(Collected data entries)
════

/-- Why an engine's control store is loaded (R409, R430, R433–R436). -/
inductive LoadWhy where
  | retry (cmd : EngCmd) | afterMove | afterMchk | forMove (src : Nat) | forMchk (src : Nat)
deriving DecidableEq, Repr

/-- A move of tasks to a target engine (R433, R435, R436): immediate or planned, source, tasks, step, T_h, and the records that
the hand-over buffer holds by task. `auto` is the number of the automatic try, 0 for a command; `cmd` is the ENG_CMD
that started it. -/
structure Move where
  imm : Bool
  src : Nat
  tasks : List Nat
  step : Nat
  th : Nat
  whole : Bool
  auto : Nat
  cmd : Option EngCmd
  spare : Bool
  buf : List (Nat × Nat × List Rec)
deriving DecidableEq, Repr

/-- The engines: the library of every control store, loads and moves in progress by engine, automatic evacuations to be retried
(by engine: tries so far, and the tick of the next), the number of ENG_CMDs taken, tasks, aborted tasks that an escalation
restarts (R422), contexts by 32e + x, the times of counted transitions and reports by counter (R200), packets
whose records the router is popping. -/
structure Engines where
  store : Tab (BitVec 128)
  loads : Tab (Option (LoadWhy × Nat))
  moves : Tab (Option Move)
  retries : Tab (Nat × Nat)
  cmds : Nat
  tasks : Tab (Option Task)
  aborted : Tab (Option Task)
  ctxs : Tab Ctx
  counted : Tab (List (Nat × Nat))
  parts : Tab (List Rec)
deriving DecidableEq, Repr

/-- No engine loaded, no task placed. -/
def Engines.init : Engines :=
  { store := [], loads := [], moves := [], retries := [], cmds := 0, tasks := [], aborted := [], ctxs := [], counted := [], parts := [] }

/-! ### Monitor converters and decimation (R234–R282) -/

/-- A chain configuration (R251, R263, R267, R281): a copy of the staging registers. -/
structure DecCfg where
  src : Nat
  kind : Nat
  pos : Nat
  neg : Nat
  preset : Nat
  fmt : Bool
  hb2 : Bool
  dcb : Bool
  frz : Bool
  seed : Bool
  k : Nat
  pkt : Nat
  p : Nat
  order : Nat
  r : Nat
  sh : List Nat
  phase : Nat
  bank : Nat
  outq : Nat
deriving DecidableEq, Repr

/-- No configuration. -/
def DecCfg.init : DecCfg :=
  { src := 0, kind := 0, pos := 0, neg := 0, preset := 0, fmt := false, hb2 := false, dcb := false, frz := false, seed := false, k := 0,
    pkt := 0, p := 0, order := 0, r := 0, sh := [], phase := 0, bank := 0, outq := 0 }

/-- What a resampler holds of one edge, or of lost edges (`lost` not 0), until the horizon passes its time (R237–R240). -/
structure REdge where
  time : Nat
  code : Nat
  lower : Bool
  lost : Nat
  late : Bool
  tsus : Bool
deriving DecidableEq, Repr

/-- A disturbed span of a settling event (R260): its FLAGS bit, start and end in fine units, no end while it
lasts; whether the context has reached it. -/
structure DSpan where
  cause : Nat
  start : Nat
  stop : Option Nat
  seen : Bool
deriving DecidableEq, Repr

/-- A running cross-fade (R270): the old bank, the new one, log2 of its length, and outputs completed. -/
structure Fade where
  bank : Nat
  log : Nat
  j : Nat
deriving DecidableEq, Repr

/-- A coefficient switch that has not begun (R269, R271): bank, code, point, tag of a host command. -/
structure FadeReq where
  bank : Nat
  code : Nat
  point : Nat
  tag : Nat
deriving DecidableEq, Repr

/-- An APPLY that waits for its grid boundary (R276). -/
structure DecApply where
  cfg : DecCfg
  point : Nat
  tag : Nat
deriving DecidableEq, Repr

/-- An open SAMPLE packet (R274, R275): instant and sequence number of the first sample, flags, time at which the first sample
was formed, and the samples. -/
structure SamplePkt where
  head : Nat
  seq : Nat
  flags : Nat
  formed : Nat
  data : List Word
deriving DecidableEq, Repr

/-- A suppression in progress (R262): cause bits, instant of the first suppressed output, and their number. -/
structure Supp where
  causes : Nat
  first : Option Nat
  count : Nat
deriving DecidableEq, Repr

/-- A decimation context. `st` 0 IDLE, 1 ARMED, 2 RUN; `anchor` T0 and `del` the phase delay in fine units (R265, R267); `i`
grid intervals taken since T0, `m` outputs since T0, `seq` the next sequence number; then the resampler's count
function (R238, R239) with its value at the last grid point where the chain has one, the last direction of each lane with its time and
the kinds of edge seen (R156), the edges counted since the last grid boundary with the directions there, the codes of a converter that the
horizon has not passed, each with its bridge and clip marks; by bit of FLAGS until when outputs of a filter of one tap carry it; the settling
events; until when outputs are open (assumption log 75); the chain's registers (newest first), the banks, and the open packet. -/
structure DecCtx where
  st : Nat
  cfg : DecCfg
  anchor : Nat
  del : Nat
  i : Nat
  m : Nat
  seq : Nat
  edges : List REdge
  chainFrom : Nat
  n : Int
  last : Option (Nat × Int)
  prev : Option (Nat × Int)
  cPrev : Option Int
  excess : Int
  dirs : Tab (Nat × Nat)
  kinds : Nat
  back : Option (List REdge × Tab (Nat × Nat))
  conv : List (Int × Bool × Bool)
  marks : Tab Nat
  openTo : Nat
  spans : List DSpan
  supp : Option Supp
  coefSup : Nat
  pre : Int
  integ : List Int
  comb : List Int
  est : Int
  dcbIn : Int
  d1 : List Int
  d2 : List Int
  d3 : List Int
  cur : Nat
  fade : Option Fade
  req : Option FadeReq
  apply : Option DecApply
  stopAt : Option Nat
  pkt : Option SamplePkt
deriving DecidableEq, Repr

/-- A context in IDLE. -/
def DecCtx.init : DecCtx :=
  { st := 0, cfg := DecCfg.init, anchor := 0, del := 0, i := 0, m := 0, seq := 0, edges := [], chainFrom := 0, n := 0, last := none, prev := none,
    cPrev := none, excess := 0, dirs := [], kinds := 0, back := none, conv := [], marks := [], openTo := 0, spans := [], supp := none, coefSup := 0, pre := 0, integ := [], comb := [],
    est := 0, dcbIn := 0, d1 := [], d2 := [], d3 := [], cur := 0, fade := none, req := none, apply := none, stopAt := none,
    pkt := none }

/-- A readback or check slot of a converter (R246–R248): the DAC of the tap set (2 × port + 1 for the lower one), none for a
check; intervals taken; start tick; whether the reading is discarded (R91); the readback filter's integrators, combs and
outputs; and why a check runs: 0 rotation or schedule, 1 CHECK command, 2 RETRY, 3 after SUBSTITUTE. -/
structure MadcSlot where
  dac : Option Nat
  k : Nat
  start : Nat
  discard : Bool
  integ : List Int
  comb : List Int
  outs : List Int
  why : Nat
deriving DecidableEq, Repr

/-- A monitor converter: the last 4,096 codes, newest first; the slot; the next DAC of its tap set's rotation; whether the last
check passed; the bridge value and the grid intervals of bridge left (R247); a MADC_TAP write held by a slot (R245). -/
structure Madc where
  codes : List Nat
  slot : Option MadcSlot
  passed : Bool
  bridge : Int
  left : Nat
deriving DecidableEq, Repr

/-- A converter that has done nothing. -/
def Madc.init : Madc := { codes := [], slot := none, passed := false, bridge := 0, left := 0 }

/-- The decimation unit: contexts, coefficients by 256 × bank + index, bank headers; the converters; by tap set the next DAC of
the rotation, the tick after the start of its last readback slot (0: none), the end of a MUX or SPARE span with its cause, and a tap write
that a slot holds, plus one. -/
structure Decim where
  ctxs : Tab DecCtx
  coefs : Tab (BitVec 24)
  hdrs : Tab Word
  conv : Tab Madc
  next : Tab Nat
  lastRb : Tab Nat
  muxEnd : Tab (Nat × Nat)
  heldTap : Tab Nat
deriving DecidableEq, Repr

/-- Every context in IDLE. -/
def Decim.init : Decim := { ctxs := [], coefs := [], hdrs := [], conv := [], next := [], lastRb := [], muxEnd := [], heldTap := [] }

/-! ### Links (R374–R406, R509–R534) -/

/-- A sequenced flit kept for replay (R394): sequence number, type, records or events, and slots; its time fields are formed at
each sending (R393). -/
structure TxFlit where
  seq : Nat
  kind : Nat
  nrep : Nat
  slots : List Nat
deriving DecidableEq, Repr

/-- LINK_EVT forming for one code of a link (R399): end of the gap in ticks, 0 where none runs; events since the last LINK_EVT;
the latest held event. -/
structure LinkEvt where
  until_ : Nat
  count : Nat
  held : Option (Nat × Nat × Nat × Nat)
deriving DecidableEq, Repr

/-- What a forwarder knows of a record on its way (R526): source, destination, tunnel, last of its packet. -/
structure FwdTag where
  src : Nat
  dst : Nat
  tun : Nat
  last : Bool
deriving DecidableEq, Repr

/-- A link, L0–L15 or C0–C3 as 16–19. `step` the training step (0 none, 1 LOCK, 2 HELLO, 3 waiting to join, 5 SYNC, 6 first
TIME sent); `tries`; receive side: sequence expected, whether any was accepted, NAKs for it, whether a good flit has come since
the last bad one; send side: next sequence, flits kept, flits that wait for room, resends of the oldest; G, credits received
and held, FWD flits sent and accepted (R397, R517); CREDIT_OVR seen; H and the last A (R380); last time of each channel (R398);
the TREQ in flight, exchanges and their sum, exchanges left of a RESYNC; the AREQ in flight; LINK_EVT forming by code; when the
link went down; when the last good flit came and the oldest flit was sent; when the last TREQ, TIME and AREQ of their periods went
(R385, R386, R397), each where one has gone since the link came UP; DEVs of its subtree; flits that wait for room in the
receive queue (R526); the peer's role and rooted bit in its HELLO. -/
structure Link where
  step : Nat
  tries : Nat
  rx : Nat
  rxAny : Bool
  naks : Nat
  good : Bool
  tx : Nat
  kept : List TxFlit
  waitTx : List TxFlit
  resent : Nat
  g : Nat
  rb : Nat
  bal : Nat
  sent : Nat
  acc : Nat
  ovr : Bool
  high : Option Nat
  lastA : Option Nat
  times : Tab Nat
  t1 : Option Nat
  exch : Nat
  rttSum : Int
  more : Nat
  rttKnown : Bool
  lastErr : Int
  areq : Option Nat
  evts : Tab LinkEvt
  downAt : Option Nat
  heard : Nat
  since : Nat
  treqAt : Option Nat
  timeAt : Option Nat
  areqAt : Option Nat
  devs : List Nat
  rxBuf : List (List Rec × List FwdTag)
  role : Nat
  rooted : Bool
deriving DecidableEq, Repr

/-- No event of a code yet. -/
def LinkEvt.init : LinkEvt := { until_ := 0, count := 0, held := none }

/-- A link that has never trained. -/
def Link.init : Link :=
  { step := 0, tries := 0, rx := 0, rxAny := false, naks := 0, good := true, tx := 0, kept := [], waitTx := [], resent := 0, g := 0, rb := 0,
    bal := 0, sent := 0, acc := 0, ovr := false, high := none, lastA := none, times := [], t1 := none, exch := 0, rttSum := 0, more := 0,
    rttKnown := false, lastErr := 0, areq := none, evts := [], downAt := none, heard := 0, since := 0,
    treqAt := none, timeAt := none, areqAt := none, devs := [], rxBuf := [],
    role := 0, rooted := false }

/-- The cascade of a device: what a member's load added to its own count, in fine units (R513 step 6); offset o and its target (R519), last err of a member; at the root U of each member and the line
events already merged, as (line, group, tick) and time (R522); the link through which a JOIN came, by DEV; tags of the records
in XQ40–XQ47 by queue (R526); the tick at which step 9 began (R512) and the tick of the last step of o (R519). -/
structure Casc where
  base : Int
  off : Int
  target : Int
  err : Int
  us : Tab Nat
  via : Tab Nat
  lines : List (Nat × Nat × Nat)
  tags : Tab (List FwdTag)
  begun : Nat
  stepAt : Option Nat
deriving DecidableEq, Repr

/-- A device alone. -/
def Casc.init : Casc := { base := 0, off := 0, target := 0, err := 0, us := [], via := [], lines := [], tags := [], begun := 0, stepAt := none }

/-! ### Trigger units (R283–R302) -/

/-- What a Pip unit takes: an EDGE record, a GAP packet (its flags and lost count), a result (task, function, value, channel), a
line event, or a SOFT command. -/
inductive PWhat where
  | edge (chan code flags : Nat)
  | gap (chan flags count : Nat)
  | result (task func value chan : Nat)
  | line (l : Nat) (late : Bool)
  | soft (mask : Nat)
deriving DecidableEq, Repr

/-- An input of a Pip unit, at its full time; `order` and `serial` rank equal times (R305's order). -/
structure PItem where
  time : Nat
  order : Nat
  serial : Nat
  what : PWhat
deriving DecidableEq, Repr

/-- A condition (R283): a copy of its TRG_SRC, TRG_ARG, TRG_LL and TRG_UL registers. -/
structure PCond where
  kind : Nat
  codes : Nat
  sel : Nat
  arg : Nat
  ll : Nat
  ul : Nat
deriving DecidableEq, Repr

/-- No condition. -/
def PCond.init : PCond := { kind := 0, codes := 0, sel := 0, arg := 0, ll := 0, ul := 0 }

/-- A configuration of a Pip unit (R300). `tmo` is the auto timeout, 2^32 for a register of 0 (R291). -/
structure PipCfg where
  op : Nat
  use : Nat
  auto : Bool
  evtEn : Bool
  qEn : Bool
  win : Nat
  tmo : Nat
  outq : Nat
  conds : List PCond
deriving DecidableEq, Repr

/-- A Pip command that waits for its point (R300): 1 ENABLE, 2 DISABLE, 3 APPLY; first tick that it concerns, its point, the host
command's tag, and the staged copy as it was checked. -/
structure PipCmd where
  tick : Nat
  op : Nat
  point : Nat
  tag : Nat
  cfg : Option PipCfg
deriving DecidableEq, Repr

════

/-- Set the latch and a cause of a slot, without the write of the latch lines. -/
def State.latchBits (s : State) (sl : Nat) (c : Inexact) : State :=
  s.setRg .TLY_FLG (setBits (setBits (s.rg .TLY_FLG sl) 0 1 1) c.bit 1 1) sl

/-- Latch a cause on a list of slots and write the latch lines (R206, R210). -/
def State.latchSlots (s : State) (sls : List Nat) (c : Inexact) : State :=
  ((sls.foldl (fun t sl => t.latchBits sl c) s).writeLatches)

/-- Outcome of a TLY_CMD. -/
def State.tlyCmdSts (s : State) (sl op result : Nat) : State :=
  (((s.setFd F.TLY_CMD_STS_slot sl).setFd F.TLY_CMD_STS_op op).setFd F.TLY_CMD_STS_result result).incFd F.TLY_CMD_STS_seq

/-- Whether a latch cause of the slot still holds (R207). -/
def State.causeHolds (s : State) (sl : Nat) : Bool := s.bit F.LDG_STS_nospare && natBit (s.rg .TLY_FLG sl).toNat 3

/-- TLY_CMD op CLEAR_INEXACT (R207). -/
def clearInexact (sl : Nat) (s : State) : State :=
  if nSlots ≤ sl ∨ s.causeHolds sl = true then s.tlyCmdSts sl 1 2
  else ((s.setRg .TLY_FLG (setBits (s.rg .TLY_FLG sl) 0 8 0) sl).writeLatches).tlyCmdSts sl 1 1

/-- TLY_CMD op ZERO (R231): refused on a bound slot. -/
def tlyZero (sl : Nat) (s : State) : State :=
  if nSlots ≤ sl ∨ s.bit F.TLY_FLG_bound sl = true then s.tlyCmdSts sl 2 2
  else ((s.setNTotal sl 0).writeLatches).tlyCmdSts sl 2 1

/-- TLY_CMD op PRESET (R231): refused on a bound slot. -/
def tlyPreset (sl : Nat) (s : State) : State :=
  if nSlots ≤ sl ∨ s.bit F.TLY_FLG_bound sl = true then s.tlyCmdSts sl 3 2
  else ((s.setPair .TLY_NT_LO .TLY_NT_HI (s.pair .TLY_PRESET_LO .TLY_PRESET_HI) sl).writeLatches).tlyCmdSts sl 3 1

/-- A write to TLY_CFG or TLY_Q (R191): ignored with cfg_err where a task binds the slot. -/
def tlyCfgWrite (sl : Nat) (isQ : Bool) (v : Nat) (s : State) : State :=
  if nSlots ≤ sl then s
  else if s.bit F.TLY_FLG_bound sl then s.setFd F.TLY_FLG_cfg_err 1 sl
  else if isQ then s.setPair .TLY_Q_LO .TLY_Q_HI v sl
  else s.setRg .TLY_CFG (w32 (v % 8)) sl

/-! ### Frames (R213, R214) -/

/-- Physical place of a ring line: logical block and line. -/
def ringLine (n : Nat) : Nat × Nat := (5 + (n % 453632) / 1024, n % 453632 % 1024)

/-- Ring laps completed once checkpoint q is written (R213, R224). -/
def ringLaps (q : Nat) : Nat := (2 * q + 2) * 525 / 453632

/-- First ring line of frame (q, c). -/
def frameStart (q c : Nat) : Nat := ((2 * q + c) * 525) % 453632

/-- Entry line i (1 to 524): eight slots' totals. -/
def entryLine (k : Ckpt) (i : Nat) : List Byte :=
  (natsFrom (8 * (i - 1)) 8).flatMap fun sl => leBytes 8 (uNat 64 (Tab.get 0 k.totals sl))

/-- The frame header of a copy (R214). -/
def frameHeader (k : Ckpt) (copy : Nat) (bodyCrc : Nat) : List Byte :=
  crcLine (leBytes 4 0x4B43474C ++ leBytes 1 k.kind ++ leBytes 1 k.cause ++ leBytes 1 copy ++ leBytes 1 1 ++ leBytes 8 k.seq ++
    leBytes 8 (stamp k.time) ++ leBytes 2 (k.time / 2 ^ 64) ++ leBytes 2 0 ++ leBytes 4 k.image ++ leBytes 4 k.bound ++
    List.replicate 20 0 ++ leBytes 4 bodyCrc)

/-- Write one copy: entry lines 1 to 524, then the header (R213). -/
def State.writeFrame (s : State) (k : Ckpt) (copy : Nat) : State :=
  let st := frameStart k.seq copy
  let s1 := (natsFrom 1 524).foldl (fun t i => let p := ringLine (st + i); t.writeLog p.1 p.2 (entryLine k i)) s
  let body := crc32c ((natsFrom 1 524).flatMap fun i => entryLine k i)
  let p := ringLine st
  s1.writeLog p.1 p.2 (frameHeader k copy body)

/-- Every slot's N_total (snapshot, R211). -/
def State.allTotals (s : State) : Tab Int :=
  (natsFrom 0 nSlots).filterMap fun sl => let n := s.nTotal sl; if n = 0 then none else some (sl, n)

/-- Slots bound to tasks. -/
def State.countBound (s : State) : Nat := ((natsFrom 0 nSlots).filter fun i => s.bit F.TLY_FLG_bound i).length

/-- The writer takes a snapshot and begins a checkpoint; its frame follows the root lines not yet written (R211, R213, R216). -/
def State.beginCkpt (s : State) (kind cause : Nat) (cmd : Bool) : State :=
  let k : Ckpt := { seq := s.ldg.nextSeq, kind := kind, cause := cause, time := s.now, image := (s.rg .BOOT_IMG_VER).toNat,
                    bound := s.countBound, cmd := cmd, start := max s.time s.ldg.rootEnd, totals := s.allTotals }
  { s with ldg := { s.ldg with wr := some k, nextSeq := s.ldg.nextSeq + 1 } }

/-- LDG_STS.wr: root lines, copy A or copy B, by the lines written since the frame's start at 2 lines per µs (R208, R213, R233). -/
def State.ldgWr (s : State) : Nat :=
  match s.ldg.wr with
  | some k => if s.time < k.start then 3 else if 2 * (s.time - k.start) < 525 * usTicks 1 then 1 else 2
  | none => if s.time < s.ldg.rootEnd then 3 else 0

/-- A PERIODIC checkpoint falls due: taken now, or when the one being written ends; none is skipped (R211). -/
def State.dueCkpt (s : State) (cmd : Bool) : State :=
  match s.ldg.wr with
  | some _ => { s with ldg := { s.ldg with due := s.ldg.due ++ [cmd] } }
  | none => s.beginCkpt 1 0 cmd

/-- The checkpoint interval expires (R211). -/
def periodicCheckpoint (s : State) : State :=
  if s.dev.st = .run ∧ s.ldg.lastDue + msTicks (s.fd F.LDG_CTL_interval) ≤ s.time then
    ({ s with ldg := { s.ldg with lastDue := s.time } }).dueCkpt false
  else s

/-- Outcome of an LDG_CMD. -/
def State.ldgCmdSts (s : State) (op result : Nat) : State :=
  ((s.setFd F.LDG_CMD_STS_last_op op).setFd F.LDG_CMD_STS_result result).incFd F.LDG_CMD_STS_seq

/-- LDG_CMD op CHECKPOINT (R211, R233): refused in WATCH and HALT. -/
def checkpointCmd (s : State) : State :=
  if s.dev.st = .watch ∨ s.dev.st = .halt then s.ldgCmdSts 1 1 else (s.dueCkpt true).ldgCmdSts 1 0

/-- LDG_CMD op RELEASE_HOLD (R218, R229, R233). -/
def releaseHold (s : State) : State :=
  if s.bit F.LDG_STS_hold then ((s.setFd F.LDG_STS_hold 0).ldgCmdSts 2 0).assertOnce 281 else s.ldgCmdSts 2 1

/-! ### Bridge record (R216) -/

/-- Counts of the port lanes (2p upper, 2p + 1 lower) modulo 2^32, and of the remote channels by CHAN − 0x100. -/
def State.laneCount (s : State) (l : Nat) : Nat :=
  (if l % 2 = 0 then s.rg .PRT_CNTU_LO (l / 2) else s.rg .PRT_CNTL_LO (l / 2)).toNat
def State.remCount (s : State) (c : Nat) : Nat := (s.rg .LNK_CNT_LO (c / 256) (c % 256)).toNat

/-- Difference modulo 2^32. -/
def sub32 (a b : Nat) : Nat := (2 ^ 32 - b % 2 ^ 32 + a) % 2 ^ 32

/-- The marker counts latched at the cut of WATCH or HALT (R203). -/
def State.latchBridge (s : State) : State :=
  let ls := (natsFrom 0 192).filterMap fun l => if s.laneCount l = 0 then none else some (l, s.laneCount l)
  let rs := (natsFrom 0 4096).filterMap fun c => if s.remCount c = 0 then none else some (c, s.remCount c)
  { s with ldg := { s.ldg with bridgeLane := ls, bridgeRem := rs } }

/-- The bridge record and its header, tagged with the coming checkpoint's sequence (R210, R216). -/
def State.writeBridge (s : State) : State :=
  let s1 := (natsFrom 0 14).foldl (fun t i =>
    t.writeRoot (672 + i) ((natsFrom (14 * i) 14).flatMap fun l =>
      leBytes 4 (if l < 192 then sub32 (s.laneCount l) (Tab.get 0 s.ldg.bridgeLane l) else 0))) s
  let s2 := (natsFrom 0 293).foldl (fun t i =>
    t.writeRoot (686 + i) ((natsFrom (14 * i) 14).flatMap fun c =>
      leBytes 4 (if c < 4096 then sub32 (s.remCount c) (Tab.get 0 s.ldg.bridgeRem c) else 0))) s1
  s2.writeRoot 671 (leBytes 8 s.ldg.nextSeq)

════

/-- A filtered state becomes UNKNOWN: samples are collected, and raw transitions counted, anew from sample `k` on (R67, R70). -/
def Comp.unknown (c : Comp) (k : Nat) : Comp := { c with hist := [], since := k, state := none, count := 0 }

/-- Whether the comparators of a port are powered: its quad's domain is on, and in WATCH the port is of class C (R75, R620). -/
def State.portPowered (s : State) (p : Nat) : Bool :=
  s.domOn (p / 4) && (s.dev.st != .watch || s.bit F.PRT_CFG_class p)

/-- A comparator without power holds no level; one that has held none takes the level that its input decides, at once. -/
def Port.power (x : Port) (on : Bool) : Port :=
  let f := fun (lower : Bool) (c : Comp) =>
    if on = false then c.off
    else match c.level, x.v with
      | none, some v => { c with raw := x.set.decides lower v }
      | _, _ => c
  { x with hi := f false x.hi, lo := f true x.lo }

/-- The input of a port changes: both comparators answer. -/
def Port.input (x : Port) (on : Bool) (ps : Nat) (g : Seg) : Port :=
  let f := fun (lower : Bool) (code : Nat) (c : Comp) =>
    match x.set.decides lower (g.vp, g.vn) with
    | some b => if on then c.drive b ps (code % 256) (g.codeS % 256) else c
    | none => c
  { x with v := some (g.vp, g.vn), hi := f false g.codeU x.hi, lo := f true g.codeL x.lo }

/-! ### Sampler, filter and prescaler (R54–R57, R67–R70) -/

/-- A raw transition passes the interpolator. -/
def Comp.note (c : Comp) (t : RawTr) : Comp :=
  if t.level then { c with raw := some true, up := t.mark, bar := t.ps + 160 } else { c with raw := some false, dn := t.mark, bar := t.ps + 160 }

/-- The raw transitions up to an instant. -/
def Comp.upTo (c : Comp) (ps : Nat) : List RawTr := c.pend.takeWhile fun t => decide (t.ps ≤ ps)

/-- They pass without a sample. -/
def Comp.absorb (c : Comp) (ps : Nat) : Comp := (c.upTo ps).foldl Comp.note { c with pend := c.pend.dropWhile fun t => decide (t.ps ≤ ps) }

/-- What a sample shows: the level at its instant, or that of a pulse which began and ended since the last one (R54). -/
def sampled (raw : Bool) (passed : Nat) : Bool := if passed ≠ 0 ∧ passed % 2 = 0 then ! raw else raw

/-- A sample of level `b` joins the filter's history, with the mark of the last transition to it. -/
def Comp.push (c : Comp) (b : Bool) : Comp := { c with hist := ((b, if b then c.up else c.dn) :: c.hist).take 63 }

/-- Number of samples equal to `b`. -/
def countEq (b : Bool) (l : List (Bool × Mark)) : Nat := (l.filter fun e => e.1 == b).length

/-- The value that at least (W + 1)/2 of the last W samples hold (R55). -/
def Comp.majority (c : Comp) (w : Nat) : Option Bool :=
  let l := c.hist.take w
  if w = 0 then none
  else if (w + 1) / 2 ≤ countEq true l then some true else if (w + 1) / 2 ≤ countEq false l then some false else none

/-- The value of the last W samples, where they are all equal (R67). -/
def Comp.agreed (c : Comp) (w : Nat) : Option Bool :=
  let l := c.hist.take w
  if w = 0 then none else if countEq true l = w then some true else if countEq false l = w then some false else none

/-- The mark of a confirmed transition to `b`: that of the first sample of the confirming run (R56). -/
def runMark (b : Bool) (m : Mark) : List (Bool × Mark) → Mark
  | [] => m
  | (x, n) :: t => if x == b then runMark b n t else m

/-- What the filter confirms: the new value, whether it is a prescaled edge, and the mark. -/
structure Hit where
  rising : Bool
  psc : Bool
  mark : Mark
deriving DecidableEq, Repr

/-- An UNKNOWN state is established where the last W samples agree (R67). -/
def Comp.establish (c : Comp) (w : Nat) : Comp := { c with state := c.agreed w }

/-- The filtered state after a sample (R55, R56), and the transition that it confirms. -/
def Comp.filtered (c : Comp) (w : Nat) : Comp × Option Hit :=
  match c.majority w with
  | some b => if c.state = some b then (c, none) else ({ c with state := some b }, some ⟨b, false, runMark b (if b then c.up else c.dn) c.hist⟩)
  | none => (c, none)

════

▶ **EXERCISE GOAL**:
Please return only the lines above, starting at the line that has "count : Nat)" and ending at the line that has "def PCond.init : PCond", keeping both and leaving each one unchanged.

▶ **SOLUTION BELOW**:
  | gap (chan flags count : Nat)
  | result (task func value chan : Nat)
  | line (l : Nat) (late : Bool)
  | soft (mask : Nat)
deriving DecidableEq, Repr

/-- An input of a Pip unit, at its full time; `order` and `serial` rank equal times (R305's order). -/
structure PItem where
  time : Nat
  order : Nat
  serial : Nat
  what : PWhat
deriving DecidableEq, Repr

/-- A condition (R283): a copy of its TRG_SRC, TRG_ARG, TRG_LL and TRG_UL registers. -/
structure PCond where
  kind : Nat
  codes : Nat
  sel : Nat
  arg : Nat
  ll : Nat
  ul : Nat
deriving DecidableEq, Repr

/-- No condition. -/
def PCond.init : PCond := { kind := 0, codes := 0, sel := 0, arg := 0, ll := 0, ul := 0 }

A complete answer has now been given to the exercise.